How to prove that $\int\limits_0^{\pi} e^{\sin^2(x)}dx > {3\over2}\pi$?

Question

How to prove that $\int\limits_0^{\pi} e^{\sin^2(x)}\ dx > {3 \over 2}\pi$?

Answer 1

The integral is a Bessel function:

$$\sqrt{e} \pi I_0\left(\frac{1}{2}\right)$$

which has numerical value $5.50843$, which is indeed less than $3 \pi/2$. This, it would seem, answers the question completely in a principled, and correct manner. One might try any number of other techniques, but I cannot see how any could be better than solving the integral exactly.

Answer 2

Use the inequality $e^t\ge 1+t$, valid for all $t$, to get: $$ \int_0^\pi e^{\sin^2x}dx\ge\int_0^\pi(1+\sin^2x)dx=\int_0^\pi\left(\frac32 + \frac12\cos 2x\right)\,dx $$ You should be able to take it from here.
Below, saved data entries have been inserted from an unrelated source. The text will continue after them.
/-- A slot of a feed buffer or a cell of the stationary set: an encoding and its E8M0 scale (R174). -/
structure Cell16 where
  enc   : BitVec 16
  scale : Byte
  deriving DecidableEq, Repr

/-- A feed buffer: the format it was filled with and its slots outside zero (R173); key 128 × row + column. -/
structure FeedBuf where
  tfmt  : Nat
  slots : Map Cell16
  deriving DecidableEq, Repr

/-- How far an accepted array instruction has come (R184): it waits to begin; it runs, reading its buffers or its bank; or that
read is over, with an MRUN's tail still to write its bank, or a drain's writes still to be issued. -/
inductive ArrPhase
  | waits | runs | tail
  deriving DecidableEq, Repr

/-- An accepted array instruction (R152): its slot word and what it captured at issue. -/
structure ArrOp where
  word   : Word64
  dd     : Word256
  dh     : Option HMap
  dshift : BitVec 8
  seed   : Word64
  phase  : ArrPhase
  deriving DecidableEq, Repr

/-- A drain that has read its bank and awaits its write acknowledgements (R153). -/
structure DrainWait where
  cn : Option Nat
  h  : Nat
  deriving DecidableEq, Repr

/-- The watch of a bore (R336). -/
structure Watch where
  idx    : Nat
  target : Word32
  answer : Option Bool
  deriving DecidableEq, Repr

/-- A YBAR or YARR arrival that waits for earlier writes before it leaves (R342). -/
structure ArrWait where
  slot : Nat
  bid  : Nat
  ctx  : Nat
  deps : List Nat              -- ids of writes that must be acknowledged first
  dmas : List Nat              -- ids of DMA requests that must complete first
  drains : Nat                 -- drains that must complete first
  deriving DecidableEq, Repr

/-- The chanter's state that its registers do not show. -/
structure Chanter where
  g : Map Word64
  a : Map (BitVec 48)
  d : Map Word256
  p : Map Bool
  pend    : List PendWrite
  loads   : List ChLoad
  xlate   : List ChXlate
  stores  : List StoreWait       -- stores not yet acknowledged (R92 fence)
  nextId  : Nat
  imp     : List ImpFault
  stop    : Option StopKind
  step1   : Bool                 -- a STEP is in progress (R90)
  met     : Bool                 -- the held bundle has met every other gate condition (R94)
  judged  : Bool                 -- its Y slot passed the check of R351 when it first met them
  bubble  : Nat                  -- cycles of a taken branch in which no bundle issues yet (R102)
  tout    : List Nat             -- its slots whose timeout has been reached (R166)
  barSlot : Option (Nat × Nat)   -- bundle index and slot of a YBAR that has arrived (R349)
  watch   : Option Watch
  dma     : List DmaReq
  feeds   : List FeedReq
  arrq    : List ArrOp
  drains  : List DrainWait
  deriving DecidableEq, Repr

/-- The matrix array's cells, banks and maps (R173 to R177, R189). -/
structure MatArray where
  feed   : Map FeedBuf            -- key 0 to 3
  stat   : Map Cell16             -- the stationary set, key 128 × row + column
  acc    : Map Word32             -- key 16384 × bank + 128 × row + column
  testing    : Bool
  committing : Bool
  applied    : BitVec 128         -- the applied map in drone SRAM (R189)
  deriving DecidableEq, Repr

/-! ### Reeds -/

/-- A launch (R215 to R218, R230). -/
structure Launch where
  id    : Nat
  ranks : List Nat
  entry : Nat
  arg0  : Word64
  arg1  : Word64
  cn    : Option Nat
  pc    : Nat                    -- bundle that issued it
  left  : List Nat               -- ranks on which it has not finished
  dead  : Bool                   -- a rank of it was stopped (R233)
  deriving DecidableEq, Repr

/-- A VKLOAD in progress (R216). -/
structure KLoad where
  ranks : List Nat
  m     : HMap
  off   : Nat
  kaddr : Nat
  count : Nat
  cn    : Option Nat
  deriving DecidableEq, Repr

/-- What a reed is doing. -/
inductive ReedMode
  | ended
  | running
  | rbar (scope : Nat)           -- waiting in RBAR
  | rgbar (bid : Nat)            -- waiting in RGBAR
  deriving DecidableEq, Repr

/-- A WLD in flight (R226). -/
structure ReedLoad where
  rt  : Nat
  sz  : Nat
  m   : HMap
  off : Nat
  pc  : Nat                      -- its index in the kernel store
  lid : Nat                      -- the launch that issued it, and that launch's bundle
  lpc : Nat
  deriving DecidableEq, Repr

/-- One reed's state beside its registers and cell memory (R210). -/
structure Reed where
  pc    : Nat
  mode  : ReedMode
  loads : List ReedLoad
  bars0 : Nat                    -- RBAR executions of scope 0 in this launch (R230)
  bars1 : Nat
  deriving DecidableEq, Repr

/-- One rank's state beside REED_RSTAT (R213, R231). -/
structure Rank where
  cur     : Option Nat           -- id of the running launch
  pendl   : Option Nat           -- id of the pending launch
  stopping : Bool
  gsent   : Option Nat           -- a package-barrier arrival sent, not yet completed
  deriving DecidableEq, Repr

/-- A handle command written and not yet in effect (R266). -/
structure LigCmd where
  op     : Nat
  handle : Nat
  stage  : Word64
  mask   : Word64
  host   : Bool
  deriving DecidableEq, Repr

/-- The ligature table's state beside its registers (R265 to R267). -/
structure Lig where
  cmd     : Option LigCmd
  rmStage : Word64               -- the residency manager's staging set
  rmMask  : Word64
  scrubs  : List Nat             -- handles waiting to be scrubbed, oldest first
  active  : Bool                 -- the first of them has started
  deriving DecidableEq, Repr

/-- A channel audit in progress (R311). -/
structure Audit where
  ch : Nat
  rt : Nat
  deriving DecidableEq, Repr

/-- A reservation that a message on a NACK channel holds: its channel and SEQ, the return queue, and that queue's EPOCH when it was
taken (R296, R314). -/
structure Resv where
  ch   : Nat
  seq  : Word32
  retq : Nat
  ep   : Nat
  deriving DecidableEq, Repr

/-- The vestibule's state beside its registers. -/
structure Vestibule where
  queues : Map (List QEntry)     -- key 0 to 31, oldest entry first
  taken  : List Nat              -- queues from which a message was taken in this epoch (FIRST flag)
  audit  : Option Audit
  slots  : List Nat              -- arrival slots in use, oldest first (R342)
  arrs   : List ArrWait
  stuck  : List Nat              -- route entries left stuck until the next rebuild (R471)
  orphanAud : List Nat           -- channels of audits that a reset ended before their reply (R311)
  resv   : List Resv             -- reservations that messages on NACK channels hold, oldest first (R296)
  deriving DecidableEq, Repr

/-! ### Stage schedulers and the stash engine (chapter Running a pipeline stage) -/

/-- A stash-out or restore in progress (R382, R383): the chunk position is entry `e`, byte `off`. -/
structure StashJob where
  tag    : Nat
  ord    : Nat
  e      : Nat
  off    : Nat
  poison : Bool
  open1  : Bool                -- the header has been written (stash-out) or checked (restore)
  deriving DecidableEq, Repr

/-- A stage scheduler beside its registers (R365, R371, R372). -/
structure Sched where
  fwdIn  : List Nat
  bwdIn  : List Nat
  fwdOut : List Nat
  bwdOut : List Nat
  live   : List (Nat × Bool × Nat)   -- dispatched and not yet done: tag, backward, ordinal
  early  : List TagMsg
  inbox  : List TagMsg         -- delivered by crook ports, not yet judged
  resume : Nat                 -- STATE that STOP interrupted (R389)
  outs   : List StashJob
  ins    : List StashJob
  late   : List Nat            -- tags already counted in PFLATE
  deriving DecidableEq, Repr

/-! ### Health sets (chapter Training state and numeric health) -/

/-- A health set beside its registers (R420, R428, R418). -/
structure Health where
  holdNext : Bool
  evaluated : Bool             -- the step's evaluation has happened (R426)
  verdict  : Option Bool       -- in PUBLISH: true for COMMIT
  rounds   : List Nat          -- slots with a complete round whose increment has not been sent
  amaxTotal : Nat              -- total of non-finite AMAX reports (R409), which no register shows
  deriving DecidableEq, Repr

/-! ### Contexts and residency (chapter Partitions, contexts and model residency) -/

/-- What a context holds on one bore it is bound to (R456). -/
structure BoreBind where
  bore    : Nat
  ib      : Nat
  psBase  : Nat
  nps     : Nat
  rBase   : Nat
  nrank   : Nat
  rowBase : Nat
  nrow    : Nat
  entry   : Nat
  handles : List Nat
  saves   : List Nat           -- physical handles of SAVE declarations, in declaration order
  queues  : List Nat
  lctrs   : List Nat
  chans   : List Nat
  startq  : Option Nat
  epochs  : List Nat           -- EPOCH of each declared queue when the context was bound (R517)
  deriving DecidableEq, Repr

/-- A context beside its registers. -/
structure Ctx where
  binds  : List BoreBind
  image  : List Byte           -- the image of a load, from its checks until its binding (R452)
  variant : Nat                -- the variant that fits
  blocks : List Nat            -- physical pool blocks and barriers granted by the load, in declared order
  bars   : List Nat
  started : Nat                -- order of its latest start, 0 when never started (R460)
  faulted : Option Nat         -- the bore whose fault ends it
  cause  : Nat                 -- ENDCAUSE to record
  deriving DecidableEq, Repr

/-- A message held for a context that is not resident (R458). -/
structure HeldMsg where
  ctx : Nat
  ib  : Nat
  dq  : Nat
  msg : Message
  deriving DecidableEq, Repr

/-- A rebuild (R463): the bore it substitutes, whether a PARTITION error asked for it (R697), whether it has begun, and its
partitions. -/
structure Rebuild where
  subst : Option Nat
  auto  : Bool
  begun : Bool
  parts : List Nat
  deriving DecidableEq, Repr

/-- A partition beside its registers: its arrival hold and a rebuild in progress. -/
structure Part where
  hold    : List HeldMsg
  rebuild : Option Rebuild       -- a rebuild asked for or running
  deriving DecidableEq, Repr

/-- A cached translation entry (R445): level 1 or 2, the context address bits that select it, and the entry. -/
structure TlbEntry where
  ctx   : Nat
  level : Nat
  key   : Nat
  ent   : Word64
  deriving DecidableEq, Repr

/-! ### Crook ports (chapter Crook links) -/

/-- A command in a DQ of a port (R484). -/
structure CrkCmd where
  words : List Word32
  bore  : Nat
  ch    : Nat
  deriving DecidableEq, Repr

/-- A PUTID that awaits its ACK (R485). -/
structure PutWait where
  putid : Nat
  lcn   : Option Nat
  bore  : Nat
  ch    : Option Nat              -- channel of a command whose credit has not returned (R484)
  fwd   : Option (Nat × Nat)      -- a forwarded PUT: the port and PUTID its ACK returns on (R489)
  deriving DecidableEq, Repr

/-- One flit's share of a transfer (R480, R482): FIRST, LEN, POISON, and the body without the zeros that fill it up. -/
structure Share where
  first  : Bool
  len    : Nat
  poison : Nat
  body   : List Byte
  deriving DecidableEq, Repr

/-- A transfer accepted for sending: its lane, the flits not yet transmitted, and whether more of them are still to come from the
port that forwards it (R489). -/
structure TxXfer where
  vl    : Nat
  parts : List Share
  more  : Bool
  body  : XferBody
  deriving DecidableEq, Repr

/-- A flit of the replay buffer (R492): `last` in a transfer's last flit. -/
structure Flit where
  seq  : Nat
  vl   : Nat
  part : Share
  last : Option XferBody
  deriving DecidableEq, Repr

/-- An inbound window's fields as a port captures them for a PUT (R487). -/
structure WinCap where
  valid : Bool
  fwd   : Bool
  wctx  : Nat
  base  : Nat
  nwin  : Nat
  nport : Nat
  size  : Nat
  deriving DecidableEq, Repr

/-- A received flit in its lane's buffer: in a transfer's first flit, the transfer and the window captured for it.  `owed` says that
a credit returns when it leaves. -/
structure RxPart where
  vl   : Nat
  part : Share
  head : Option (XferBody × WinCap)
  owed : Bool
  deriving DecidableEq, Repr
The inequality is in fact strict, because the difference $e^{\sin^2x}-(1+\sin^2x)$ is continuous, non-negative and not identically zero.

Answer 3

We can also use Taylor expansion: $e^{\sin^2(x)}=1+\sin^2(x)+\sin^4(x)/2+...$ and integrate it from $0$ to $\pi$

$\int_0^\pi(1+\sin^2(x)+(\sin^4(x))/2)dx=(27\pi)/16 ≈ 5.3014 > 3\pi/2$